Global Settlement Agreement

In addition to the dismissal of the German Litigation, the withdrawal of the Ownership Claim and the termination of the PGR Proceeding, under the Novartis Agreement, the parties will, among other things, cross-license certain patent rights to one another, and Novartis will make a $24.0 million lump sum payment to the Company and also reimburse the Company for certain fees and expenses the Company is required to pay to the University in connection with the German Litigation.

RELISTOR European Opposition Proceedings

In October 2015, Progenics received notices of opposition to three European patents relating to methylnaltrexone: EP1615646, EP2368553 and EP2368554. Notices of opposition were filed separately at the European Patent Office (the “EPO”) by each of Actavis Group PTC ehf and Fresenius Kabi Deutschland GmbH. Between May 11, 2017 and July 4, 2017, the Opposition Division of the EPO (the “Opposition Division”) provided notice that the three European patents would be revoked. Each of these matters was appealed to the Appeal Board of the EPO. On November 13, 2020, Progenics withdrew the appeal for EP2368553 and EP2368554. Notices of termination of the proceedings with revocation of the patent were issued on November 23, 2020 for both patents.
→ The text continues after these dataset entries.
theorem Departing.trans {s t v : State} (h : Departing s t) (k : Departing t v) : Departing s v :=
  ⟨k.1.trans h.1, h.2.1.trans k.2.1, fun hr => k.2.2 (h.2.2 hr)⟩

theorem Departing.ite {s t v : State} {p : Prop} [Decidable p] (h : Departing s t) (k : Departing s v) : Departing s (if p then t else v) := by
  split
  · exact h
  · exact k

theorem departing_addDue (s : State) (xs : List Action) : Departing s (s.addDue xs) := ⟨rfl, .addDue s xs, id⟩

theorem departing_setUnit (s : State) (v : Nat) (x : Uni) : Departing s (s.setUnit v x) := ⟨rfl, .of_eq rfl, fun h => h.put _ _⟩

theorem departing_modUnit (s : State) (v : Nat) (f : Uni → Uni) : Departing s (s.modUnit v f) := by
  unfold State.modUnit
  split
  · exact departing_setUnit ..
  · exact .refl s

theorem departing_setCore (s : State) (c : Nat) (x : Core) : Departing s (s.setCore c x) :=
  ⟨State.setCore_mem .., grows_setCore .., fun h => (congrArg Hub.units (State.setCore_hub s c x)) ▸ h⟩

theorem departing_setAcc (s : State) (i : Nat) (a : Account) : Departing s (s.setAcc i a) := ⟨rfl, .of_eq rfl, id⟩

theorem departing_freeRows (s : State) (v : Nat) : Departing s (s.freeRows v) := by
  unfold State.freeRows
  split
  · next x _ =>
    exact .ite (.refl s) ⟨rfl, ⟨_, rfl⟩, fun h => h.put v { x with rows := 0, rowBase := 0 }⟩
  · exact .refl s

theorem departing_reap (s : State) (v : Nat) : Departing s (s.reap v) := by
  unfold State.reap
  split
  · dsimp only
    split
    · exact (departing_freeRows s v).trans ⟨rfl, .of_eq rfl, fun h => h.del v⟩
    · exact .refl s
  · exact .refl s

theorem unitAt_modUnit_same {s : State} {u : Nat} {y : Uni} (h : s.unitAt u = some y) (f : Uni → Uni) : (s.modUnit u f).unitAt u = some (f y) := by
  unfold State.modUnit
  rw [h]
  exact NatMap.find_put_self ..

theorem unitAt_setCore (s : State) (c : Nat) (x : Core) (u : Nat) : (s.setCore c x).unitAt u = s.unitAt u := by
  unfold State.unitAt
  rw [State.setCore_hub]

/-- A unit's record stays as it is, or is forgotten, as another's rows are freed. -/
theorem unitEnded_reap {s : State} (hr : RisingKeys s.hub.units) {u : Nat} (h : unitEnded s u) (v : Nat) : unitEnded (s.reap v) u := by
  have hrows : unitEnded (s.freeRows v) u := by
    by_cases hv : u = v
    · subst hv
      unfold State.freeRows
      split
      · next x hx =>
        split
        · exact h
        · intro z hz
          obtain rfl := Option.some.inj ((NatMap.find_put_self ..).symm.trans hz)
          exact h x hx
      · exact h
    · intro z hz
      rw [unitAt_freeRows_other hv] at hz
      exact h z hz
  unfold State.reap
  split
  · dsimp only
    split
    · intro z hz
      by_cases hv : u = v
      · subst hv
        have hnone : NatMap.find u (NatMap.del u (s.freeRows u).hub.units) = none := NatMap.find_del_self ((departing_freeRows s u).2.2 hr)
        cases hnone.symm.trans hz
      · exact hrows z ((NatMap.find_del_ne hv _).symm.trans hz)
    · exact h
  · exact h

theorem unitEnded_reapAll {s : State} (hr : RisingKeys s.hub.units) {u : Nat} (h : unitEnded s u) : unitEnded s.reapAll u ∧ Departing s s.reapAll := by
  have hall (vs : List Nat) (t : State) (hr : RisingKeys t.hub.units) (h : unitEnded t u) :
      unitEnded (t.each State.reap vs) u ∧ Departing t (t.each State.reap vs) := by
    induction vs generalizing t with
    | nil => exact ⟨h, .refl t⟩
    | cons v vs ih =>
      have h1 := departing_reap t v
      obtain ⟨k1, k2⟩ := ih (t.reap v) (h1.2.2 hr) (unitEnded_reap hr h v)
      exact ⟨k1, h1.trans k2⟩
  exact hall _ s hr h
Progenics continued its appeal on the revocation of the third patent, EP1615646. Oral proceedings for EP1615646 were held at the Appeal Board of the EPO on September 22, 2020. The revocation decision under appeal was set aside and the case was remitted to the Opposition Division for further prosecution. An oral hearing was held before the Opposition Division on September 27, 2021. The Opposition Division issued its final written opinion on November 11, 2021, indicating that the patent will be maintained in amended form. The final written decision of the Opposition Division was appealable to the Appeal Board of the EPO by either party. Progenics appealed this decision on January 20, 2022 to hold open its option to file Grounds for Appeal. Given that neither opponent filed an Notice of Appeal, Progenics intends to withdraw its notice to allow the patent to issue in amended form.